Africa does not have legacy copper cables running to each home from some bygone cable TV era. Landline phones were a rare privilege that never really went beyond old urban surbubs. Fibre has gone the same way and even to this day, ISPs do not even sell gigabit fibre to businesses and homes unless you specifically request it in which case you have to be ready to give up your firstborn in return. Providers have shown little interest in expanding beyond this because of associated costs and risks. Generally, Zimbabwean ISPs favour an approach where they quickly recoup their capital expenditure.

Mobile network operators and indeed even internet providers have chosen instead to chase the latest technology of the day without really investing in proven technologies. We barely got the 3G speeds everyone else was getting elsewhere and they hoped onto the 4G bandwagon. A few hundred 4G base stations later and now they are harping about 5G and hawking expensive 5G equipment even though they have only a couple of 5G base stations.

Each move to new technology comes with huge capital expenditure commitments and moving quickly from one technology to another means that the payback period for this equipment is even shorter. Customers have to bear all the costs associated with such a shift. What we need is a Raynair of the internet in Zimbabwe. A sensible company that is happy to stick with technologies like 4G and ADSL but focuses on providing affordable data plans. Google would do well to be part of that. This would benefit them and Facebook too. It would really bring them what they want, cheaper internet.
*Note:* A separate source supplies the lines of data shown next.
-- ==== Sys2Proof/Proofs/Admission.lean ====
section
/-! SUPPORT. The admission opcodes (09_admission, Tables ADM-6 and ADM-8). -/

namespace Sys2Proof.Machine

set_option Elab.async false

/-! ## ADM_LIMIT below a stream's bound -/

/-- A hub that serves: mailbox 0 is open, and stream 0 is charged. Its bound is 490 ns. -/
def boundedStream : State :=
  { chip := { phase := .serving, fwRunning := true }
    hcp := { mbs := [(0, { enable := true, session := .opened })] }
    strm := { streams := [(0, { state := .active, placeA := some 0 })] } }

/-- ADM_LIMIT of stream 0 to 1 ns. -/
def limitStream0 : Req := { mb := 0, flags := 0, hostSeq := 0, tag := 7, time := zeros 10, payload := zeros 8 ++ le 8 1 }

theorem boundedStream_accepts : Accepted opAdmLimit limitStream0 boundedStream :=
  ⟨by decide, by decide, by decide, by decide +kernel, fun _ => ⟨by decide, by decide +kernel⟩⟩

/-- The ceiling lies below the bound and is refused: none is set. -/
theorem boundedStream_refuses : (after (serveRow opAdmLimit limitStream0) boundedStream).ledger.ceiling = [] := by decide +kernel

/-- Refutes O41: an ADM_LIMIT that passes its checks does not always set the ceiling. A ceiling of 1 ns lies below the stream's bound
of 490 ns and is answered REFUSED_CAPACITY (R265). -/
theorem not_admissionOpcodesReportLimitAndProbe : ¬ Obligations.AdmissionOpcodesReportLimitAndProbe := by
  unfold Obligations.AdmissionOpcodesReportLimitAndProbe
  intro h
  obtain ⟨-, -, hLimit, -⟩ := h
  obtain ⟨t, ht, -, hceiling, -⟩ := hLimit boundedStream limitStream0 boundedStream_accepts
  have hrun : exec (.admLimit limitStream0) boundedStream = .next (after (serveRow opAdmLimit limitStream0) boundedStream) := rfl
  rw [← Host.Outcome.next.inj (hrun.symm.trans ht)] at hceiling
  exact absurd (hceiling.symm.trans boundedStream_refuses) (by decide)

end Sys2Proof.Machine
end

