-- ==== Sys2Proof/Proofs/StreamRules.lean ====
section
/-! SUPPORT. What the operations on one stream's queue change (12_streams, credits and queues). -/

namespace Sys2Proof.Machine

set_option Elab.async false

theorem stream_setStream_self (s : State) (n : Nat) (x : Stream) : (s.setStream n x).stream n = x := tget_tset_self ..

theorem stream_setStream_ne (s : State) {n k : Nat} (x : Stream) (h : k ≠ n) : (s.setStream n x).stream k = s.stream k :=
  tget_tset_ne _ _ _ _ _ h

theorem port_setPort_self (s : State) (p : Nat) (x : Port) : (s.setPort p x).port p = x := tget_tset_self ..

theorem port_setPort_ne (s : State) {p k : Nat} (x : Port) (h : k ≠ p) : (s.setPort p x).port k = s.port k :=
  tget_tset_ne _ _ _ _ _ h

/-- `t` is `s` but for stream n and what a notice can change. -/
structure StreamOnly (n : Nat) (s t : State) : Prop where
  only : NoticesOnly { s with strm := { s.strm with streams := t.strm.streams } } t
  others : ∀ m, m ≠ n → t.stream m = s.stream m

theorem StreamOnly.refl (n : Nat) (s : State) : StreamOnly n s s := ⟨rfl, fun _ _ => rfl⟩

theorem StreamOnly.trans {n : Nat} {s t u : State} (h : StreamOnly n s t) (k : StreamOnly n t u) : StreamOnly n s u := by
  refine ⟨?_, fun m hm => (k.others m hm).trans (h.others m hm)⟩
  have h' := h.only
  have k' := k.only
  unfold NoticesOnly at *
  rw [k', h']

theorem StreamOnly.setStream (n : Nat) (s : State) (x : Stream) : StreamOnly n s (s.setStream n x) :=
  ⟨rfl, fun _ hm => stream_setStream_ne s x hm⟩

theorem StreamOnly.of_notices {n : Nat} {s t : State} (h : NoticesOnly s t) : StreamOnly n s t := by
  have hs : t.strm = s.strm := by rw [h]
  exact ⟨by rw [hs]; exact h, fun m _ => by unfold State.stream; rw [hs]⟩

theorem StreamOnly.keeps {n : Nat} {s t : State} (h : StreamOnly n s t) : Keeps [.hcp, .strm] s t := by
  have := h.only
  rw [this]
  exact .of_parts

theorem StreamOnly.emitted {n : Nat} {s t : State} (h : StreamOnly n s t) : t.emitted = s.emitted := by rw [h.only]
theorem StreamOnly.flt {n : Nat} {s t : State} (h : StreamOnly n s t) : t.flt = s.flt := by rw [h.only]
theorem StreamOnly.upl {n : Nat} {s t : State} (h : StreamOnly n s t) : t.upl = s.upl := by rw [h.only]

theorem notify_stream (o : Nat) (p : Bytes) (s : State) (n : Nat) : (notify o p s).stream n = s.stream n := by
  unfold State.stream
  rw [notify_noticesOnly o p s]

theorem streamEvent_notices (n e a b c : Nat) (s : State) : NoticesOnly s (streamEvent n e a b c s) := notify_noticesOnly ..

theorem streamEvent_stream (n e a b c : Nat) (s : State) (m : Nat) : (streamEvent n e a b c s).stream m = s.stream m := notify_stream ..

/-- The credits of a stream change, and with them its peak and its watermarks (R348, R349). -/
theorem setCredits_only (n c : Nat) (s : State) : StreamOnly n s (setCredits n c s) ∧ ∃ k h l, (setCredits n c s).stream n =
    { s.stream n with credits := c, peak := k, hitHigh := h, hitLow := l } := by
  unfold setCredits
  dsimp only
  split
  · exact ⟨(StreamOnly.setStream ..).trans (.of_notices (streamEvent_notices ..)), _, _, _,
      (streamEvent_stream ..).trans (stream_setStream_self ..)⟩
  · exact ⟨.setStream .., _, _, _, stream_setStream_self ..⟩

/-- An EMPTYING stream without packets becomes IDLE, with all its credits (R327). -/
def Stream.emptied (x : Stream) : Stream :=
  if x.state = .emptying ∧ x.queue = [] then { x with state := .idle, credits := x.pages } else x

theorem Stream.emptied_queue (x : Stream) : x.emptied.queue = x.queue := by unfold Stream.emptied; split <;> rfl
theorem Stream.emptied_opened (x : Stream) : x.emptied.opened = x.opened := by unfold Stream.emptied; split <;> rfl

theorem Stream.emptied_state (x : Stream) : x.emptied.state = if x.state = .emptying ∧ x.queue = [] then .idle else x.state := by
  unfold Stream.emptied
  split <;> rfl

theorem Stream.emptied_credits (x : Stream) :
    x.emptied.credits = if x.state = .emptying ∧ x.queue = [] then x.pages else x.credits := by
  unfold Stream.emptied
  split <;> rfl

theorem checkEmpty_only (n : Nat) (s : State) : StreamOnly n s (checkEmpty n s) ∧
    (checkEmpty n s).stream n = (s.stream n).emptied := by
  unfold checkEmpty Stream.emptied
  dsimp only
  by_cases h : (s.stream n).state = .emptying ∧ (s.stream n).queue = []
  · rw [if_pos h, if_pos (by rwa [List.isEmpty_iff])]
    exact ⟨(StreamOnly.setStream ..).trans (.of_notices (streamEvent_notices ..)),
      (streamEvent_stream ..).trans (stream_setStream_self ..)⟩
  · rw [if_neg h, if_neg (by rwa [List.isEmpty_iff])]
    exact ⟨.refl .., rfl⟩

theorem foldl_left (l : List Committed) : ∀ k, l.foldl (fun k c => k + c.left) k = k + (l.map Committed.left).sum := by
  induction l with
  | nil => exact fun _ => rfl
  | cons c l ih =>
    intro k
    rw [List.foldl_cons, ih, List.map_cons, List.sum_cons, Nat.add_assoc]

/-- A stream whose committed packets are changed by `f`: those that still have claims, and the credits that are returned (R329). -/
def Stream.returned (f : Committed → Committed) (x : Stream) : Stream := { x with
  queue := (x.queue.map f).filter fun c => c.left ≠ 0
  credits := x.credits + ((x.queue.map Committed.left).sum - ((x.queue.map f).map Committed.left).sum) }

theorem changeQueue_only (n : Nat) (f : Committed → Committed) (s : State) : StreamOnly n s (changeQueue n f s) ∧
    ∃ k h l, (changeQueue n f s).stream n =
      ({ (s.stream n).returned f with peak := k, hitHigh := h, hitLow := l } : Stream).emptied := by
  have key : ∀ y : State, ∀ k h l, y.stream n = { (s.stream n).returned f with peak := k, hitHigh := h, hitLow := l } →
      StreamOnly n s y → StreamOnly n s (checkEmpty n y) ∧ ∃ k h l, (checkEmpty n y).stream n =
        ({ (s.stream n).returned f with peak := k, hitHigh := h, hitLow := l } : Stream).emptied := by
    intro y k h l hy ho
    exact ⟨ho.trans (checkEmpty_only n y).1, k, h, l, by rw [(checkEmpty_only n y).2, hy]⟩
  unfold changeQueue
  dsimp only
  rw [foldl_left, foldl_left, Nat.zero_add, Nat.zero_add]
  split
  · next hb =>
    refine key _ (s.stream n).peak (s.stream n).hitHigh (s.stream n).hitLow ((stream_setStream_self ..).trans ?_) (.setStream ..)
    unfold Stream.returned
    rw [hb]
    rfl
  · obtain ⟨ho, k, h, l, hc⟩ := setCredits_only n ((s.stream n).credits + (((s.stream n).queue.map Committed.left).sum
        - (((s.stream n).queue.map f).map Committed.left).sum))
      (s.setStream n { s.stream n with queue := ((s.stream n).queue.map f).filter fun c => c.left ≠ 0 })
    rw [stream_setStream_self] at hc
    exact key _ k h l hc ((StreamOnly.setStream ..).trans ho)

end Sys2Proof.Machine
end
There is little chance of that happening. Google would rather invest in loony projects like fancy balloons that rise into the stratosphere than be caught doing something as unsexy as running an old-school ISP in the savannah. Perhaps they can create lasers to link base stations in rural areas and provide laser backhaul because the Project Taara laser they build in the DRC is doing more to reduce data costs in Africa than a new undersea cable will.